┌─ GIVEN ENTRIES
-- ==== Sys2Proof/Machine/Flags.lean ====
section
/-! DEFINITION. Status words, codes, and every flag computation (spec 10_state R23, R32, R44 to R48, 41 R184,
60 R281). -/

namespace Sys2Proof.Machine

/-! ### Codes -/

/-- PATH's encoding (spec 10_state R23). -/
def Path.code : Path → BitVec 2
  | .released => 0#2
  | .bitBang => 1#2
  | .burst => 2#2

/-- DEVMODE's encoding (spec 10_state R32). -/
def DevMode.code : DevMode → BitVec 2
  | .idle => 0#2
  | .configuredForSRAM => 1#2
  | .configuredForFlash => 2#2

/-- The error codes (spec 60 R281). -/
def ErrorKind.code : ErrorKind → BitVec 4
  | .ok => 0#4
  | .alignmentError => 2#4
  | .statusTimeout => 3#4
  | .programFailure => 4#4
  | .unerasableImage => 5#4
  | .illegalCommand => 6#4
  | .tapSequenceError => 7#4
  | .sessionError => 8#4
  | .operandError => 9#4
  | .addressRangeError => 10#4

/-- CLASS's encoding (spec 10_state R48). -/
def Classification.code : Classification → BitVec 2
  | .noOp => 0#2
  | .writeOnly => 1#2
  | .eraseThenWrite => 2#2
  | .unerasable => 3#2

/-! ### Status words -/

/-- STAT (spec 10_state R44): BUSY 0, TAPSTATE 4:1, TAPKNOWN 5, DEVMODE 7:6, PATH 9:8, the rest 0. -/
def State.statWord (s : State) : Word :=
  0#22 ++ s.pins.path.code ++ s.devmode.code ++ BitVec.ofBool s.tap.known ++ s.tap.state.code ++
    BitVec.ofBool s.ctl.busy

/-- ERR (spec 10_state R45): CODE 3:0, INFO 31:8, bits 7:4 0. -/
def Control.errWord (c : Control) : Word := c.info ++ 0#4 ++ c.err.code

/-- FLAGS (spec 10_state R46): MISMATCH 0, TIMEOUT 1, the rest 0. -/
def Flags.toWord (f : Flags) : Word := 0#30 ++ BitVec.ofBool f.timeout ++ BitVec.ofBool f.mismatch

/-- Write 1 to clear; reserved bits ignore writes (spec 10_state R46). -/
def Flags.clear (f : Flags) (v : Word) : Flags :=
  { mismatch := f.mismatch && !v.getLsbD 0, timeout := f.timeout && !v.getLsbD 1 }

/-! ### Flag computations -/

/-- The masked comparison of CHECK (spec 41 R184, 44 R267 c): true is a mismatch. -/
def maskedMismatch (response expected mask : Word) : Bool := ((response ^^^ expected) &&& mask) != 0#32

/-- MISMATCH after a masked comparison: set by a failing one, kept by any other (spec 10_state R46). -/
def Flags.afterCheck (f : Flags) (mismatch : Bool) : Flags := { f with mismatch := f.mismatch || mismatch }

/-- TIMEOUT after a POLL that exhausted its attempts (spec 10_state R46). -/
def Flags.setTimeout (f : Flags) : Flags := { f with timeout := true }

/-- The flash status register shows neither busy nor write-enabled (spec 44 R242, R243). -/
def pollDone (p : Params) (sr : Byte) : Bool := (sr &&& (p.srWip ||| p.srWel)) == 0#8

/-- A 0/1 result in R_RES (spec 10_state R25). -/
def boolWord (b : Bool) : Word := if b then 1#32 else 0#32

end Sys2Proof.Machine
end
└─
┌─ GIVEN ENTRIES
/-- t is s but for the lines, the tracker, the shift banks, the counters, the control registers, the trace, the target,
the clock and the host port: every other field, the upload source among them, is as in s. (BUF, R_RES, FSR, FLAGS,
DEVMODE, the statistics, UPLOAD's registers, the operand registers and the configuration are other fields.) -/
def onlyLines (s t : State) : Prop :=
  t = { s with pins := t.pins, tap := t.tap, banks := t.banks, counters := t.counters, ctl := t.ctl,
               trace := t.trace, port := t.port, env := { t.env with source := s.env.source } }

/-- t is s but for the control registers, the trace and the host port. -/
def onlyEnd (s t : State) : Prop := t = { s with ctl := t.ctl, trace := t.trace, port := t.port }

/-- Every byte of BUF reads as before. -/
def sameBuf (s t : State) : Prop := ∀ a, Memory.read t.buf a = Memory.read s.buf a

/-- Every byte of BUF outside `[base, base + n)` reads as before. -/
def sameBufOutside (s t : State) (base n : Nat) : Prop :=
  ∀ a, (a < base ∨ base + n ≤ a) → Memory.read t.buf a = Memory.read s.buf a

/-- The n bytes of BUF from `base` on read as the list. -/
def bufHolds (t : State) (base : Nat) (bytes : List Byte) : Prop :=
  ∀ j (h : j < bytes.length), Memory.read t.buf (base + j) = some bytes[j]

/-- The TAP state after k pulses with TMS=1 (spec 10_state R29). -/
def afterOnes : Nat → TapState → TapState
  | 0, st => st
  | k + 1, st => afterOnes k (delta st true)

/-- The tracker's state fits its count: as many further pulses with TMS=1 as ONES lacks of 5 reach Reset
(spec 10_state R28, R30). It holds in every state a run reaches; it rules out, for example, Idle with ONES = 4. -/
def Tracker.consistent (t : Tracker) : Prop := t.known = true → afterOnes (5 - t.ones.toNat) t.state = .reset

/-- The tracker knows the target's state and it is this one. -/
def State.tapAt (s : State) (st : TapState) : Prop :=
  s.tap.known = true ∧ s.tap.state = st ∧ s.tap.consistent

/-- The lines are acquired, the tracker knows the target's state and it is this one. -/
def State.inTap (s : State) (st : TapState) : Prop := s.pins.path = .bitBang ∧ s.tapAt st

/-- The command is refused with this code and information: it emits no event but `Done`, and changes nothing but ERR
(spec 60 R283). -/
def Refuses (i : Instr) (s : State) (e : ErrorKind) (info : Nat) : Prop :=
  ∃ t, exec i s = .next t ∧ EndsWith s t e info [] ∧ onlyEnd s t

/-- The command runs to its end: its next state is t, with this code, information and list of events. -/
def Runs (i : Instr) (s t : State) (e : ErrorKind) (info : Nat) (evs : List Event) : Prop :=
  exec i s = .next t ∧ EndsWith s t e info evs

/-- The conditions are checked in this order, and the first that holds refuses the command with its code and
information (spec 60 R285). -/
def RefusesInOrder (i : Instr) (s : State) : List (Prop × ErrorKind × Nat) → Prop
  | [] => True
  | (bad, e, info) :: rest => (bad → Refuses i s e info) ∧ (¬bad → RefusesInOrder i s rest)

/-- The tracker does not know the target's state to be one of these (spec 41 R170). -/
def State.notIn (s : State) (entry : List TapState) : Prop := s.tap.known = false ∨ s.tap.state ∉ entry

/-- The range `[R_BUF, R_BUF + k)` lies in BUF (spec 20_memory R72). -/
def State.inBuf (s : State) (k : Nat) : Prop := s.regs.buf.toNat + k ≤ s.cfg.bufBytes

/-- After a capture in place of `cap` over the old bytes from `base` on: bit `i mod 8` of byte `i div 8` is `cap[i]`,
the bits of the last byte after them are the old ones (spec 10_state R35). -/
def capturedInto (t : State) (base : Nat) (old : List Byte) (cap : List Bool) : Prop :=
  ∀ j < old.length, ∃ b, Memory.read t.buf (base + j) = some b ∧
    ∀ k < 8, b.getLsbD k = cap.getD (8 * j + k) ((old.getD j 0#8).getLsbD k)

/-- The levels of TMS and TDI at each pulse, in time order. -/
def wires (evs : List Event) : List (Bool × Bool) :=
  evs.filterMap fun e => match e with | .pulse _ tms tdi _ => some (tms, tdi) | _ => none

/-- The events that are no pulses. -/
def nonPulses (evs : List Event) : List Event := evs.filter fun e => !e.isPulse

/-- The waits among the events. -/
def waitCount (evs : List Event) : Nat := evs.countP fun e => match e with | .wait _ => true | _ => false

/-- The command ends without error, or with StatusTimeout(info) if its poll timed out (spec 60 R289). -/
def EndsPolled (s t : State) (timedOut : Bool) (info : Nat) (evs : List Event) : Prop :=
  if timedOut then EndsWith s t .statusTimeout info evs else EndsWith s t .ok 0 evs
└─
◆ PROBLEM DESCRIPTION
In the entries above, restate word for word the lines between the one holding "j 0#8).getLsbD k)" and the one holding "def waitCount (evs", inclusive, and nothing besides.

◆ SOLUTION TO THIS EXERCISE
    ∀ k < 8, b.getLsbD k = cap.getD (8 * j + k) ((old.getD j 0#8).getLsbD k)

/-- The levels of TMS and TDI at each pulse, in time order. -/
def wires (evs : List Event) : List (Bool × Bool) :=
  evs.filterMap fun e => match e with | .pulse _ tms tdi _ => some (tms, tdi) | _ => none

/-- The events that are no pulses. -/
def nonPulses (evs : List Event) : List Event := evs.filter fun e => !e.isPulse

/-- The waits among the events. -/
def waitCount (evs : List Event) : Nat := evs.countP fun e => match e with | .wait _ => true | _ => false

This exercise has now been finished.